-- ==== Sys2Proof/Machine/Lookups.lean ====
section
/-!
DEFINITION. The embedding engines (chapter 07): acceptance, sort and checks, rows, pooling, hand-over, prefetch,
and the rows that other devices ask for.
-/

namespace Sys2Proof.Machine

open Sys2Proof

/-! ### The parameter block (R234) -/

def Lookup.word (l : Lookup) (i : Nat) : Word64 := l.words.getD i 0
def Lookup.listVa (l : Lookup) : Nat := bf (l.word 0) 51 0
def Lookup.bags (l : Lookup) : Nat := bf (l.word 1) 56 32
def Lookup.count (l : Lookup) : Nat := bf (l.word 1) 24 0
def Lookup.wcet (l : Lookup) : Nat := bf (l.word 2) 63 40
def Lookup.sem (l : Lookup) : Nat := bf (l.word 2) 39 32
def Lookup.dim (l : Lookup) : Nat := bf (l.word 2) 20 10 + 1
def Lookup.dest (l : Lookup) : Nat := bf (l.word 2) 9 8
def Lookup.outCore (l : Lookup) : Nat := bf (l.word 2) 7 5
def Lookup.hasNext (l : Lookup) : Bool := bit (l.word 2) 4
def Lookup.fixed (l : Lookup) : Bool := bit (l.word 2) 3
def Lookup.half (l : Lookup) : Bool := bit (l.word 2) 2
def Lookup.pool (l : Lookup) : Nat := bf (l.word 2) 1 0
def Lookup.outAddr (l : Lookup) : Nat := bf (l.word 3) 51 0
def Lookup.outStride (l : Lookup) : Nat := bf (l.word 4) 63 32
def Lookup.accOff (l : Lookup) : Nat := bf (l.word 4) 24 0
def Lookup.workVa (l : Lookup) : Nat := bf (l.word 5) 51 0
def Lookup.nextVa (l : Lookup) : Nat := bf (l.word 6) 51 0
def Lookup.nextCount (l : Lookup) : Nat := bf (l.word 7) 56 32
def Lookup.statusOff (l : Lookup) : Nat := bf (l.word 7) 18 0
/-- Bytes of an output element. -/
def Lookup.elemBytes (l : Lookup) : Nat := if l.half then 2 else 4
/-- Bytes of the output from its base (R235). -/
def Lookup.outLength (l : Lookup) : Nat := l.outStride * (l.bags - 1) + l.dim * l.elemBytes

/-- Whether a count lies from 1 to 2^24. -/
def countOk (n : Nat) : Bool := decide (1 ≤ n) && decide (n ≤ 2 ^ 24)

/-- The first case of R244, and R235 but for overlaps. DESIGN CHOICE (log entry 127): a set bit of a field marked "reserved: write 0,
read 0" is such a case (R15 has a module ignore the bit of a register). -/
def State.blockOk (s : State) (cl : Nat) (l : Lookup) : Bool :=
  bf (l.word 0) 63 52 = 0 && bf (l.word 1) 63 57 = 0 && bf (l.word 1) 31 25 = 0 && bf (l.word 2) 31 21 = 0 &&
    bf (l.word 3) 63 52 = 0 && bf (l.word 4) 31 25 = 0 && bf (l.word 5) 63 52 = 0 && bf (l.word 6) 63 52 = 0 &&
    bf (l.word 7) 63 57 = 0 && bf (l.word 7) 31 19 = 0 && countOk l.bags && countOk l.count && decide (1 ≤ l.wcet) &&
    l.dim % 16 = 0 && decide (l.dest ≤ 1) && l.listVa % 32 = 0 && l.outAddr % 32 = 0 && l.workVa % 32 = 0 &&
    l.accOff % 32 = 0 && l.statusOff % 32 = 0 && l.outStride % 32 = 0 && decide (l.dim * l.elemBytes ≤ l.outStride) &&
    (!l.hasNext || countOk l.nextCount) && decide (l.accOff + l.bags * l.dim * 4 ≤ s.scratchEnd cl) &&
    (if l.dest = 0 then bf (l.word 3) 51 19 = 0 && decide (l.outAddr + l.outLength ≤ 2 ^ 19) else decide (l.outAddr + l.outLength ≤ 2 ^ 52))

/-- Translation for an engine that reaches no bounce page (R245, R573). -/
def State.translateEngine (s : State) (part va len : Nat) (write : Bool) : Except (Refuse × Nat) (List Leaf) :=
  match s.translate part va len write with
  | .error e => .error e
  | .ok ls => match ls.find? fun l => l.isHost && l.prot with
    | some l => .error (.unmapped, max (pageOf va) l.va)
    | none => .ok ls

/-- The ranges of a lookup with whether the engine writes them (R245). -/
def Lookup.ranges (l : Lookup) : List (Nat × Nat × Bool) :=
  [(l.listVa, 16 * l.count, false), (l.workVa, 16 * l.count, true)] ++
    (if l.dest = 1 then [(l.outAddr, l.outLength, true)] else [])

/-- The leaves of a lookup's ranges as its engine translates them, with the first refused page, if any (R245, R359, R406). -/
def State.lookupLeaves (s : State) (cl : Nat) (l : Lookup) : List Leaf × Option Nat :=
  let rs := l.ranges.map fun r => (s.under (s.cached (.emb cl))).translateEngine l.part r.1 r.2.1 r.2.2
  let ls := rs.flatMap fun r => match r with
    | .ok ls => ls
    | .error _ => []
  match rs.filterMap (fun r => match r with
    | .error e => some e.2
    | .ok _ => none) with
  | p :: _ => (ls, some p)
  | [] => (ls, s.rev2Refusal ls)

/-- Target of a virtual address as one number, the spaces apart. -/
def State.flatTarget (s : State) (part va : Nat) : Nat :=
  match s.leafAt part va with
  | none => 2 ^ 70 + va
  | some l => match l.target va with
    | .hbm a => a
    | .deck a => 2 ^ 60 + a
    | .host a => 2 ^ 61 + a
    | .remote d w o => 2 ^ 62 + d * 2 ^ 42 + w * 2 ^ 34 + o

/-- The pieces, within 64 KiB pages, of a virtual range as flat target ranges; `n` bounds the pages. -/
def State.flatRange (s : State) (part : Nat) : Nat → Nat → Nat → List (Nat × Nat)
  | 0, _, _ => []
  | n + 1, va, len =>
    if len = 0 then []
    else
      let k := min len (65536 - va % 65536)
      (s.flatTarget part va, k) :: State.flatRange s part n (va + k) (len - k)

/-- A range's targets. -/
def State.flatAll (s : State) (part va len : Nat) : List (Nat × Nat) := s.flatRange part (len / 65536 + 2) va len

/-- Whether the list or the work area overlaps the accumulator area or a virtual output (R235, R244). -/
def State.lookupOverlap (s : State) (cl : Nat) (l : Lookup) : Bool :=
  let a := s.flatAll l.part l.listVa (16 * l.count) ++ s.flatAll l.part l.workVa (16 * l.count)
  let b := (2 ^ 60 + deckAddr cl l.accOff, l.bags * l.dim * 4) ::
    (if l.dest = 1 then s.flatAll l.part l.outAddr l.outLength else [])
  rangesMeet a b

/-- A cluster's dirty lines of a virtual range written back: a completion waits for them (R480). -/
def State.cleanRange (s : State) (cl part va len : Nat) : State :=
  let ts := s.flatAll part va len
  s.cleanLines cl fun l => rangesMeet [(128 * l.addr, 128)] ts

/-- The virtual ranges that a lookup writes. -/
def Lookup.written (l : Lookup) : List (Nat × Nat) := (l.ranges.filter fun r => r.2.2).map fun r => (r.1, r.2.1)

/-- The paths that a lookup writes (R482): its accumulator area in Deck, and the pages of its work area and output. -/
def Lookup.paths (l : Lookup) : Nat := 2 ||| pathsOf (l.leaves.filter fun f => l.written.any fun r => f.meets r.1 r.2)

/-! ### Acceptance (R231, R245, R247, R249, R665) -/

/-- Service-clock cycles of a sort of `n` entries (R247). -/
def sortCycles (n : Nat) : Nat := (n + 47) / 48 + 2048

/-- Counter numbers of an embedding engine. -/
def ecLookups : Nat := 0
def ecKeys : Nat := 1
def ecDistinct : Nat := 2
def ecHits : Nat := 3
def ecRemote : Nat := 4
def ecOverflow : Nat := 5
def ecDefaulted : Nat := 6
def ecBusy : Nat := 7

/-- An engine counter raised. -/
def State.engCount (s : State) (cl i n : Nat) : State := s.modCluster cl fun k => { k with engCnt := k.engCnt.add i n }

/-- SHARED of a counter set (R589). -/
def CntSet.shared (c : CntSet) : Bool := decide (2 ≤ c.jobs.length)

/-- Jobs that count in a set from now on. -/
def CntSet.joined (c : CntSet) (present : List (Nat × Word32)) : CntSet := { c with jobs := (c.jobs ++ present).eraseDups }

/-- A job as SHARED tells it from another: partition and number. -/
def State.ident (s : State) (j : Nat) : Nat × Word32 := (partOf j, match s.job j with
  | some b => b.number
  | none => 0)

/-- The jobs that count on a core, on the slice of a cluster, in a cluster's engine. -/
def State.coreJobs (s : State) (c : Nat) : List (Nat × Word32) :=
  (((s.core c).groups.filterMap fun x => x.2.job).eraseDups).map s.ident
def State.sliceJobs (s : State) (cl : Nat) : List (Nat × Word32) := ((upFrom (8 * cl) 8).flatMap s.coreJobs).eraseDups
def State.engineJobs (s : State) (cl : Nat) : List (Nat × Word32) :=
  ((s.cluster cl).lookups.filterMap fun l => match l.source with
    | .prog j _ _ _ => some (s.ident j)
    | .host _ => none).eraseDups

/-- A counter set's interval closed by a command's start (R585, R587): under SCOPE 0b01 its values and tags become
the closing snapshot and it counts from 0; its tags are the command's in either scope. `present` are the jobs that count on. -/
def CntSet.begin_ (c : CntSet) (stamp : Word64) (t : CntTags) (present : List (Nat × Word32)) : CntSet :=
  if c.scope then { c with vals := [], tags := t, jobs := present, closing := some (c.vals, c.tags, c.shared, stamp) }
  else { c with tags := t, jobs := (c.jobs ++ present).eraseDups }

/-- Tags of a command that starts work. -/
def Cmd.tags (k : Cmd) (job : Word32) : CntTags :=
  { opcode := k.opcode, seq := k.seq, job := job, layer := k.layer, operator := k.operator }

/-- STICK of a lookup's job, or 0. -/
def State.lookupNow (s : State) (l : Lookup) : Nat :=
  match l.source with
  | .prog j _ _ _ => (match s.job j with
    | some b => b.now
    | none => 0)
  | .host _ => l.time

/-- The pins under which a lookup reads (R249). -/
def State.lookupPins (s : State) (l : Lookup) : List Pin :=
  match l.source with
  | .prog j _ _ _ => (match s.job j with
    | some b => b.pins
    | none => [])
  | .host _ => l.pins

/-- A lookup of a request as the engine accepts it. -/
def State.newLookup (s : State) (cl id : Nat) (r : LookReq) : Lookup :=
  let start := max (11 * s.tick) (s.cluster cl).sorterFree
  let pins := match r.source with
    | .host _ => s.takePins
    | .prog _ _ _ _ => []
  let l : Lookup :=
    { source := r.source, part := r.part, words := r.words, epoch := r.epoch, id := id, pins := pins, startTick := s.tick, due := 0,
      leaves := [], page := none, time := 0, sortEnd := 0, phase := .sorting, entries := [], todo := [], rows := [], acc := [], counts := [], poisoned := [],
      distinct := 0, defaulted := 0, outOfRange := 0, hits := 0, remote := 0, overflow := 0, code := 0, listPoisoned := false,
      tokenPosted := false, late := false }
  { l with due := s.lookupNow l + l.wcet, sortEnd := start + sortCycles l.count }

/-- Whether a request belongs to a job that slips: its lookup does not start (R72). -/
def State.reqSlips (s : State) (r : LookReq) : Bool := match r.source with
  | .prog j _ _ _ => s.slipped j
  | .host _ => false

/-- A lookup as the engine accepts it: its block checked, its ranges translated (R244, R245). -/
def State.checkLookup (s : State) (cl : Nat) (l : Lookup) : Lookup :=
  let (ls, page) := s.lookupLeaves cl l
  let code := if !s.blockOk cl l then 1 else if page.isSome then 2 else if (s.under ls).lookupOverlap cl l then 1 else 0
  { l with code := code, leaves := ls, page := page }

---*---

Exercise goal:
In the listing above, find the line containing "def Lookup.wcet (l" and the line containing "l.accOff % 32", then repeat those two lines and everything between them exactly.

Expected output:
def Lookup.wcet (l : Lookup) : Nat := bf (l.word 2) 63 40
def Lookup.sem (l : Lookup) : Nat := bf (l.word 2) 39 32
def Lookup.dim (l : Lookup) : Nat := bf (l.word 2) 20 10 + 1
def Lookup.dest (l : Lookup) : Nat := bf (l.word 2) 9 8
def Lookup.outCore (l : Lookup) : Nat := bf (l.word 2) 7 5
def Lookup.hasNext (l : Lookup) : Bool := bit (l.word 2) 4
def Lookup.fixed (l : Lookup) : Bool := bit (l.word 2) 3
def Lookup.half (l : Lookup) : Bool := bit (l.word 2) 2
def Lookup.pool (l : Lookup) : Nat := bf (l.word 2) 1 0
def Lookup.outAddr (l : Lookup) : Nat := bf (l.word 3) 51 0
def Lookup.outStride (l : Lookup) : Nat := bf (l.word 4) 63 32
def Lookup.accOff (l : Lookup) : Nat := bf (l.word 4) 24 0
def Lookup.workVa (l : Lookup) : Nat := bf (l.word 5) 51 0
def Lookup.nextVa (l : Lookup) : Nat := bf (l.word 6) 51 0
def Lookup.nextCount (l : Lookup) : Nat := bf (l.word 7) 56 32
def Lookup.statusOff (l : Lookup) : Nat := bf (l.word 7) 18 0
/-- Bytes of an output element. -/
def Lookup.elemBytes (l : Lookup) : Nat := if l.half then 2 else 4
/-- Bytes of the output from its base (R235). -/
def Lookup.outLength (l : Lookup) : Nat := l.outStride * (l.bags - 1) + l.dim * l.elemBytes

/-- Whether a count lies from 1 to 2^24. -/
def countOk (n : Nat) : Bool := decide (1 ≤ n) && decide (n ≤ 2 ^ 24)

/-- The first case of R244, and R235 but for overlaps. DESIGN CHOICE (log entry 127): a set bit of a field marked "reserved: write 0,
read 0" is such a case (R15 has a module ignore the bit of a register). -/
def State.blockOk (s : State) (cl : Nat) (l : Lookup) : Bool :=
  bf (l.word 0) 63 52 = 0 && bf (l.word 1) 63 57 = 0 && bf (l.word 1) 31 25 = 0 && bf (l.word 2) 31 21 = 0 &&
    bf (l.word 3) 63 52 = 0 && bf (l.word 4) 31 25 = 0 && bf (l.word 5) 63 52 = 0 && bf (l.word 6) 63 52 = 0 &&
    bf (l.word 7) 63 57 = 0 && bf (l.word 7) 31 19 = 0 && countOk l.bags && countOk l.count && decide (1 ≤ l.wcet) &&
    l.dim % 16 = 0 && decide (l.dest ≤ 1) && l.listVa % 32 = 0 && l.outAddr % 32 = 0 && l.workVa % 32 = 0 &&
    l.accOff % 32 = 0 && l.statusOff % 32 = 0 && l.outStride % 32 = 0 && decide (l.dim * l.elemBytes ≤ l.outStride) &&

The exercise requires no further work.